━━━ RECORDS FOR THE TASK

-- ==== Sys2Proof/Machine/Flags.lean ====
section
/-! DEFINITION. The only flags of the engine, `STATUS.VALID` and `STATUS.ERR` (R26, R33), with the codes of the
errors (R241), and the constant register `CAPS` (R30). No carry, overflow, zero or sign is kept of any
addition (R33). -/

namespace Sys2Proof.Machine

/-- R241: the code that `STATUS.ERR` holds after a command that raised the error. -/
def Err.code : Err → BitVec 2
  | .messageTooLong => 1#2
  | .unsupportedVariant => 2#2

/-- R26: `STATUS[1:0]`, the field `ERR`. -/
def statusErr (status : BitVec 3) : BitVec 2 := status.extractLsb' 0 2

/-- R26: `STATUS[2]`, the field `VALID`. -/
def statusValid (status : BitVec 3) : Bool := status.getLsbD 2

/-- R26: `STATUS` with the field `VALID` in bit 2 and `ERR` in bits 1:0. -/
def statusOf (valid : Bool) (err : BitVec 2) : BitVec 3 := BitVec.ofBool valid ++ err

/-- R190, R217: `STATUS` after a command that succeeded: `VALID = 1`, `ERR = 0`. -/
def statusSuccess : BitVec 3 := statusOf true 0#2

/-- R246: `STATUS` after a command that raised `e`: `VALID = 0`, `ERR = code(e)`. -/
def statusError (e : Err) : BitVec 3 := statusOf false (Err.code e)

/-- R9, R97: the variant is in `ENABLED`. -/
def isEnabled (p : Params) (v : Variant) : Bool := p.enabled.contains v

/-- R30: `CAPS`: bit `v` is 1 when the variant of code `v` is in `ENABLED`. -/
def capsOf (p : Params) : BitVec 6 :=
  BitVec.ofBool (isEnabled p .sha512_256) ++ BitVec.ofBool (isEnabled p .sha512_224) ++
  BitVec.ofBool (isEnabled p .sha512) ++ BitVec.ofBool (isEnabled p .sha384) ++
  BitVec.ofBool (isEnabled p .sha256) ++ BitVec.ofBool (isEnabled p .sha224)

end Sys2Proof.Machine
end

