-- ==== Sys2Proof/Machine/Hash.lean ====
section
/-! DEFINITION. The six HASH commands (R190 to R196): `HASH(v)` with the variant of the row. -/

namespace Sys2Proof.Machine

/-- R191: `HASH.SHA224`, `HASH(v)` with `v = 0`. -/
def execHashSha224 (s : State) : Outcome := runCommand .hash .sha224 s

/-- R192: `HASH.SHA256`, `HASH(v)` with `v = 1`. -/
def execHashSha256 (s : State) : Outcome := runCommand .hash .sha256 s

/-- R193: `HASH.SHA384`, `HASH(v)` with `v = 2`. -/
def execHashSha384 (s : State) : Outcome := runCommand .hash .sha384 s

/-- R194: `HASH.SHA512`, `HASH(v)` with `v = 3`. -/
def execHashSha512 (s : State) : Outcome := runCommand .hash .sha512 s

/-- R195: `HASH.SHA512_224`, `HASH(v)` with `v = 4`. -/
def execHashSha512_224 (s : State) : Outcome := runCommand .hash .sha512_224 s

/-- R196: `HASH.SHA512_256`, `HASH(v)` with `v = 5`. -/
def execHashSha512_256 (s : State) : Outcome := runCommand .hash .sha512_256 s

end Sys2Proof.Machine
end

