/-- R48, R188, R249: the result of a command is a function of its word, `ENABLED`, the message and, for HMAC, the key: on two states
that agree on these and on the capacities the same command has the same outcome, whatever else they hold; where the capacities
differ and both states have a next state, it has the same result; so a command repeated on the state it left gives the same
digest or the same error. -/
def Obligations.NoHiddenState : Prop :=
  (∀ (i : Instr) (s s' : State), sameInputs (operationOf i) s s' →
    (∀ t, exec i s = .next t → ∃ t', exec i s' = .next t' ∧ sameResult t t') ∧
    (∀ r, exec i s = .refused r → exec i s' = .refused r)) ∧
  (∀ (i : Instr) (s s' t t' : State), s'.params.enabled = s.params.enabled → s'.msgLen = s.msgLen →
    (∀ j, j < msgBytes s → Memory.read s'.msg j = Memory.read s.msg j) →
    (operationOf i = .hmac → s'.keyLen = s.keyLen ∧ ∀ j, j < keyBytes s → Memory.read s'.key j = Memory.read s.key j) →
    exec i s = .next t → exec i s' = .next t' → sameResult t t') ∧
  (∀ (i : Instr) (s t : State), exec i s = .next t → ∃ t', exec i t = .next t' ∧ sameResult t t')

/-- R91, R98, R240, R282: every command ends: it is never a fault, and where the host has met its duties it answers a next state, a
success or one of the two errors; this holds of all sixteen words. -/
def Obligations.EveryCommandEnds : Prop :=
  (∀ (i : Instr) (s : State), inputsReady (operationOf i) s →
    ∃ t, exec i s = .next t ∧ (t.status = 0b100#3 ∨ t.status = 0b001#3 ∨ t.status = 0b010#3) ∧ t.seq = Sequencer.idle) ∧
  (∀ (c : Nat) (s : State), c < 16 → inputsReady .hmac s → ∃ t, transact (.cmd c) s = .next t) ∧
  (∀ (i : Instr) (s : State) (f : Fault), exec i s ≠ .fault f)

/-! ## Errors (60_exceptions.md) and what the model refuses (20_memory.md) -/

/-- R246: the error entry: exactly what a failing command writes, and that nothing else changes. The model's choice, not the spec's:
the internal registers then hold a free value (log entry 4), and `pending` and `reply` are kept (log entry 3). -/
def Obligations.ErrorEntryWrites : Prop :=
  ∀ (e : Err) (s : State),
    (raise e s).status = (match e with
      | .messageTooLong => 0b001#3
      | .unsupportedVariant => 0b010#3) ∧
    (raise e s).digestLen = 0#7 ∧ (raise e s).seq = Sequencer.idle ∧
    (∀ j, transact (.rdDigest j) (raise e s) = .refused .indexOutOfRange) ∧ commandFrame s (raise e s) ∧
    (∀ (i : Instr) (t : State), exec i s = .next t → failedWith t e → t = raise e s)
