-- ==== Sys2Proof/Laws/Exec.lean ====
section
/-! SUPPORT. What `exec` can do, once: every command is `runCommand` of its operation and variant, and its next state is the
error entry or a success with `D` bytes. Later proofs cite these and unfold no meaning. -/

namespace Sys2Proof.Machine

/-- Every arm is the command of its operation and variant. -/
theorem exec_eq (i : Instr) (s : State) : exec i s = runCommand (operationOf i) (variantOf i) s := by
  cases i <;> rfl

theorem exec_instrOf (op : Operation) (v : Variant) (s : State) : exec (instrOf op v) s = runCommand op v s := by
  cases op <;> cases v <;> rfl

/-- Everything a command of either operation can do, as the functions of Machine/Reference.lean. -/
theorem runCommand_eq (op : Operation) (v : Variant) (s : State) :
    runCommand op v s = match op with
      | .hash => hashReference v s
      | .hmac => hmacReference v s := by
  cases op
  · exact runCommand_hash v s
  · exact runCommand_hmac v s

theorem length_hmacOf (v : Variant) (k m : List Byte) : (hmacOf v k m).length = digestBytes v := length_digestOf _ _

/-- The next state of a command is that of the error entry or that of a success with `D` bytes; it is never a fault. -/
theorem exec_cases (i : Instr) (s : State) :
    (∃ e, exec i s = .next (raise e s)) ∨
    (∃ dg : List Byte, dg.length = digestBytes (variantOf i) ∧ exec i s = .next (succeed dg s)) ∨
    (∃ r, exec i s = .refused r) := by
  rw [exec_eq, runCommand_eq]
  cases operationOf i
  · simp only [hashReference]
    split
    · exact .inl ⟨_, rfl⟩
    · split
      · exact .inl ⟨_, rfl⟩
      · split
        · exact .inr (.inr ⟨_, rfl⟩)
        · cases messageOf s with
          | ok m => exact .inr (.inl ⟨_, length_digestOf _ _, rfl⟩)
          | error r => exact .inr (.inr ⟨_, rfl⟩)
  · simp only [hmacReference]
    split
    · exact .inl ⟨_, rfl⟩
    · split
      · exact .inl ⟨_, rfl⟩
      · split
        · exact .inr (.inr ⟨_, rfl⟩)
        · cases keyOf s with
          | ok k =>
            cases messageOf s with
            | ok m => exact .inr (.inl ⟨_, length_hmacOf _ _ _, rfl⟩)
            | error r => exact .inr (.inr ⟨_, rfl⟩)
          | error r => exact .inr (.inr ⟨_, rfl⟩)

/-- The same, as an inversion of a next state. -/
theorem exec_next {i : Instr} {s t : State} (h : exec i s = .next t) :
    (∃ e, t = raise e s) ∨ ∃ dg : List Byte, dg.length = digestBytes (variantOf i) ∧ t = succeed dg s := by
  rcases exec_cases i s with ⟨e, he⟩ | ⟨dg, hl, he⟩ | ⟨r, he⟩
  · rw [he] at h; cases h; exact .inl ⟨e, rfl⟩
  · rw [he] at h; cases h; exact .inr ⟨dg, hl, rfl⟩
  · rw [he] at h; cases h

/-- R64, R65: the only reasons for which a command has no next state. -/
theorem exec_refused {i : Instr} {s : State} {r : Refusal} (h : exec i s = .refused r) :
    (r = .capacityExceeded ∧ (s.params.msgCap < msgBytes s ∨ s.params.keyCap < keyBytes s)) ∨ r = .unwrittenByte := by
  rw [exec_eq, runCommand_eq] at h
  revert h
  cases operationOf i
  · simp only [hashReference]
    split
    · exact fun h => nomatch h
    · split
      · exact fun h => nomatch h
      · split
        · rename_i hc; exact fun h => .inl ⟨by injection h with h; exact h.symm, .inl hc⟩
        · rename_i hc
          cases hm : messageOf s with
          | ok m => exact fun h => nomatch h
          | error r' =>
            obtain ⟨rfl, _⟩ := messageOf_error (by omega) hm
            exact fun h => .inr (by injection h with h; exact h.symm)
  · simp only [hmacReference]
    split
    · exact fun h => nomatch h
    · split
      · exact fun h => nomatch h
      · split
        · rename_i hc; exact fun h => .inl ⟨by injection h with h; exact h.symm, hc⟩
        · rename_i hc
          cases hk : keyOf s with
          | error r' =>
            obtain ⟨rfl, _⟩ := keyOf_error (by omega) hk
            exact fun h => .inr (by injection h with h; exact h.symm)
          | ok k =>
            cases hm : messageOf s with
            | ok m => exact fun h => nomatch h
            | error r' =>
              obtain ⟨rfl, _⟩ := messageOf_error (by omega) hm
              exact fun h => .inr (by injection h with h; exact h.symm)

end Sys2Proof.Machine
end

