/-- R189: the order of the phases stays within the bounds. -/
theorem sequencerInBounds_advance {s : State} (h : sequencerInBounds s) : sequencerInBounds (advance s) := by
  have hr := sixteen_lt_rounds s.internal.var
  have hb := passBlocks_pos s.internal.var s
  rcases hq : s.seq with ⟨ph, blk, t⟩
  simp only [sequencerInBounds, hq] at h
  simp only [sequencerInBounds, advance_seq, advance_internal, passBlocks_advance, hq]
  cases ph with
  | idle => rfl
  | check => exact ⟨rfl, rfl⟩
  | init => exact ⟨hb, rfl⟩
  | fill => exact ⟨h.1, rfl⟩
  | pack => exact ⟨h.1, le_rfl, hr⟩
  | sched =>
    obtain ⟨hblk, ht, _⟩ := h
    by_cases hmore : t + 1 < rounds s.internal.var
    · simp only [nextSeq, if_pos hmore]
      exact ⟨hblk, ht.trans (Nat.le_succ t), hmore⟩
    · simp only [nextSeq, if_neg hmore]
      exact ⟨hblk, trivial⟩
  | load => exact ⟨h.1, Nat.zero_lt_of_lt hr⟩
  | round =>
    by_cases hmore : t + 1 < rounds s.internal.var
    · simp only [nextSeq, if_pos hmore]
      exact ⟨h.1, hmore⟩
    · simp only [nextSeq, if_neg hmore]
      exact ⟨h.1, trivial⟩
  | fold =>
    by_cases hmore : blk + 1 < passBlocks s.internal.var s
    · simp only [nextSeq, if_pos hmore]
      exact ⟨hmore, trivial⟩
    · simp only [nextSeq, if_neg hmore]
      exact ⟨Nat.le_antisymm h.1 (Nat.not_lt.1 hmore), trivial⟩
  | trunc => rfl

/-- An idle engine is within the bounds. -/
theorem sequencerInBounds_of_idle {s : State} (h : s.seq = Sequencer.idle) : sequencerInBounds s := by
  rw [sequencerInBounds, h]
  rfl

/-- A digest computation begins within the bounds. -/
theorem sequencerInBounds_of_check {s : State} (h : s.seq = ⟨.check, 0, 0⟩) : sequencerInBounds s := by
  rw [sequencerInBounds, h]
  exact ⟨rfl, rfl⟩

/-- R189: a change of the word registers and the buffers, which keeps the pass in progress, then a move of the sequencer. -/
theorem sequencerInBounds_advance_internal {s : State} (i : Internal) (hv : i.var = s.internal.var)
    (hp : i.pass = s.internal.pass) (h : sequencerInBounds s) : sequencerInBounds (advance { s with internal := i }) := by
  have hb : passBlocks i.var { s with internal := i } = passBlocks s.internal.var s := by
    rw [passBlocks, passBlocks, hv, hp]
    cases s.internal.pass <;> rfl
  exact sequencerInBounds_advance (sequencerInBounds_congr (s := s) rfl hv hb h)

theorem onBank_eq_internal (f : {w : Nat} → CoreConsts w → Bank w → Bank w) (s : State) :
    onBank f s = { s with internal := (onBank f s).internal } := by
  unfold onBank
  split <;> rfl

theorem sequencerInBounds_advance_onBank {s : State} (f : {w : Nat} → CoreConsts w → Bank w → Bank w)
    (h : sequencerInBounds s) : sequencerInBounds (advance (onBank f s)) := by
  rw [onBank_eq_internal]
  exact sequencerInBounds_advance_internal _ (onBank_internal_var s f) (onBank_internal_pass s f) h

theorem sequencerInBounds_microInit {s : State} (h : sequencerInBounds s) : sequencerInBounds (microInit s) := by
  unfold microInit
  split <;> exact sequencerInBounds_advance_internal _ rfl rfl h

/-- R182: CHECK ends the command or moves on. -/
theorem sequencerInBounds_microCheck {s t : State} (h : sequencerInBounds s) (ht : microCheck s = .next t) :
    sequencerInBounds t := by
  unfold microCheck at ht
  split at ht
  · cases ht; exact sequencerInBounds_of_idle rfl
  split at ht
  case isFalse => cases ht
  split at ht
  case isFalse => cases ht; exact sequencerInBounds_advance h
  split at ht
  · cases ht
  · rename_i s' hkey
    cases ht
    unfold deriveShortKey at hkey
    split at hkey
    · cases hkey
    · cases hkey; exact sequencerInBounds_advance_internal _ rfl rfl h

/-- R184: FILL moves on when the bytes of the block are readable. -/
theorem sequencerInBounds_microFill {s t : State} (h : sequencerInBounds s) (ht : microFill s = .next t) :
    sequencerInBounds t := by
  unfold microFill at ht
  split at ht
  · cases ht
  · cases ht; exact sequencerInBounds_advance_internal _ rfl rfl h

/-- R189, R214: TRUNC ends the command or begins the next digest computation. -/
theorem sequencerInBounds_microTrunc (s : State) : sequencerInBounds (microTrunc s) := by
  unfold microTrunc
  cases s.internal.pass
  · exact sequencerInBounds_of_idle rfl
  · exact sequencerInBounds_of_check rfl
  · exact sequencerInBounds_of_check rfl
  · exact sequencerInBounds_of_idle rfl

/-- Settles O57: a command begins at CHECK, and each micro-operation keeps the bounds. -/
theorem sequencerStaysInBounds : Obligations.SequencerStaysInBounds := by
  refine ⟨fun _ _ _ => sequencerInBounds_of_check rfl, fun s t h ht => ?_⟩
  rw [engineStep] at ht
  cases hph : s.seq.phase <;> rw [hph] at ht
  case check => exact sequencerInBounds_microCheck h ht
  case fill => exact sequencerInBounds_microFill h ht
  case idle => cases ht; exact h
  case init => cases ht; exact sequencerInBounds_microInit h
  case trunc => cases ht; exact sequencerInBounds_microTrunc s
  case pack | sched | load | round | fold => cases ht; exact sequencerInBounds_advance_onBank _ h

end Sys2Proof.Machine

/-! PROOFS. The memory rules (20_memory.md): outside the rules a command has no step (R64, R65), a byte reads back as last
written (R66, R67), and a step takes the host's next transaction (R75). -/

namespace Sys2Proof.Machine

/-! R64, R65: a command past its checks that has no step. -/

/-- R64: a command past its checks whose inputs do not fit their spaces. -/
theorem exec_of_not_commandFits {op : Operation} {v : Variant} {s : State} (he : isEnabled s.params v = true)
    (ht : commandTooLong op v s = false) (hf : ¬ commandFits op s = true) :
    exec (instrOf op v) s = .refused .capacityExceeded := by
  rw [exec_eq_finish, operationOf_instrOf, variantOf_instrOf, commandResult, he, ht, if_neg (by decide), if_neg (by decide),
    if_neg hf]
  rfl

/-- R65: a command past its checks that cannot read all of its inputs. -/
theorem exec_of_commandDigest_error {op : Operation} {v : Variant} {s : State} {r : Refusal} (he : isEnabled s.params v = true)
    (ht : commandTooLong op v s = false) (hf : commandFits op s = true) (hd : commandDigest op v s = .error r) :
    exec (instrOf op v) s = .refused r := by
  rw [exec_eq_finish, operationOf_instrOf, variantOf_instrOf, commandResult, he, ht, hf, hd]
  rfl

/-- R182: a message below the limit passes the check of a HASH. -/
theorem commandTooLong_hash_of_lt (v : Variant) {s : State} (hm : msgBytes s < 2 ^ 58) :
    commandTooLong .hash v s = false := by
  rw [commandTooLong_hash, tooLong_false_iff]
  exact hm

/-- R215: a key and an inner stream below the limit pass the check of an HMAC. -/
theorem commandTooLong_hmac_of_lt {v : Variant} {s : State} (hk : keyBytes s < 2 ^ 58) (hm : blockBytes v + msgBytes s < 2 ^ 58) :
    commandTooLong .hmac v s = false := by
  rw [← Bool.not_eq_true, commandTooLong_hmac, tooLong_iff, tooLong_iff]
  omega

━━━━━━

GOAL OF THE EXERCISE >>
Copy only this part of the entries above: the line with "are readable. -/", the line with "digest computation. -/", and the lines between, all exactly as written.

SOLUTION FOR THIS PROBLEM >>
/-- R184: FILL moves on when the bytes of the block are readable. -/
theorem sequencerInBounds_microFill {s t : State} (h : sequencerInBounds s) (ht : microFill s = .next t) :
    sequencerInBounds t := by
  unfold microFill at ht
  split at ht
  · cases ht
  · cases ht; exact sequencerInBounds_advance_internal _ rfl rfl h

/-- R189, R214: TRUNC ends the command or begins the next digest computation. -/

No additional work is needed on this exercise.